This is the time of year when birds come out and really spread their wings, but since a disastrous day just before spring’s arrival four years ago, Japan’s Fukushima province has not been friendly to the feathered. And as several recent papers from University of South Carolina biologist Tim Mousseau and colleagues show, the avian situation there is just getting worse.
Since a few months after the March 11, 2011, earthquake, tsunami and subsequent nuclear catastrophe at Japan’s Fukushima-Daiichi nuclear power plant, Mousseau and several co-workers have undertaken a series of bird censuses in contaminated areas. They recently published a paper in the Journal of Ornithology showing results from the first three years of the effort for 57 bird species.
Many populations were found to have diminished in number as a result of the accident, with several species suffering dramatic declines. One hard-hit species was the barn swallow,Hirundo rustica, which suffered large population losses in a dose-dependent manner according to individually measured levels of radiation exposure.

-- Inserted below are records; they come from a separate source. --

/-- Send a message to a rank; one to this package itself is an input of its own (log entry 8). -/
def State.sendColl (s : State) (d : Domain) (dest : Nat) (i : Instr) (m : CollMsg) : State :=
  if dest = d.rank then { s with inbox := s.inbox ++ [(i, { coll := m })] }
  else { s with stoxia := s.stoxia ++ [.coll (d.rtab.getD dest 0) i m] }

/-- The same message to every member. -/
def Domain.everyone (d : Domain) (i : Instr) (m : CollMsg) : List Decided := (List.range d.m).map fun r => ⟨r, i, m⟩

/-- What the collator tells its standby, with the messages that wait for the acknowledgement. -/
abbrev Decision := CollMsg × List Decided

/-- A decision of the collator: replicated first where there is a standby, else its messages go at once (R251). -/
def State.decideColl (s : State) (d : Domain) (x : Decision) : State :=
  match d.standby with
  | none => x.2.foldl (fun (s : State) y => s.sendColl d y.dest y.step y.msg) (s.setDom d)
  | some r => (s.setDom { d with decisions := d.decisions ++ [x.2] }).sendColl d r .collatorReplication x.1

/-- Decisions in order. -/
def State.publish (s : State) (d : Domain) (xs : List Decision) : State :=
  xs.foldl (fun (s : State) x => match s.dom d.ctx d.domid with
    | some d1 => s.decideColl d1 x
    | none => s) (s.setDom d)

/-! The collator's table (R251). -/

/-- The number that a key now has: its latest (R251). -/
def Domain.latest (d : Domain) (key : Word64) : Option Number := d.numbers.reverse.find? (·.key == key)
/-- A number of the table. -/
def Domain.number (d : Domain) (cn : BitVec 48) : Option Number := d.numbers.find? (·.cn == cn)
/-- Replace a number of the table. -/
def Domain.setNumber (d : Domain) (n : Number) : Domain :=
  { d with numbers := d.numbers.map fun (x : Number) => if x.cn = n.cn then n else x }
/-- Is a rank present for a number? -/
def Number.has (n : Number) (rank : Nat) : Bool := n.presences.any fun p => p.1 == rank

/-- Assign the next numbers to consecutive keys. -/
def Domain.assign (d : Domain) (key : Word64) : Nat → Domain
  | 0 => d
  | k + 1 => Domain.assign { d with numbers := d.numbers ++ [{ cn := d.nextCn, key := key }], nextCn := cnSucc d.nextCn, top := d.nextCn } (key + 1) k

/-- ASSIGNED of a range (R249). -/
def Domain.assignedMsg (d : Domain) (key : Word64) (cn : BitVec 48) (range : Nat) : CollMsg := { d.msg with key := key, cn := cn, range := range }

/-- The next numbers are assigned, and every member is told. The ASSIGNED of a reservation is marked with the rank that asked for it (R256; log entry 10). -/
def Domain.newNumbers (d : Domain) (key : Word64) (k : Nat) (reserver : Option Nat) : Domain × List Decision :=
  let m := d.assignedMsg key d.nextCn k
  let sent := match reserver with
    | some r => { m with present := true, bad := r }
    | none => m
  (d.assign key k, [(m, d.everyone .assigned sent)])

/-- The outcome once every member is present: the lowest failure, MISMATCH, or RUN (R251). -/
def Number.verdict (n : Number) : GoOutcome :=
  match ((n.presences.map fun p => p.2.1).filter (· != 0)).min? with
  | some b => .fail b
  | none => if n.presences.all fun p => some p.2.2 == n.presences.head?.map (·.2.2) then .run else .fail 5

The researchers looked more closely with the barn swallow, trying to isolate the mechanism causing the population decrease with their first two years of data. But as Mousseau, his postdoctoral associate Andrea Bonisoli-Alquati and colleagues reported in a separate recently published study in the journal Scientific Reports, their tests of peripheral erythrocytes in individual barn swallow nestlings failed to show genetic damage as a result of direct-dose radiation effects. Nevertheless, the more detailed study showed a dose-response decrease in both numbers and fraction of juveniles.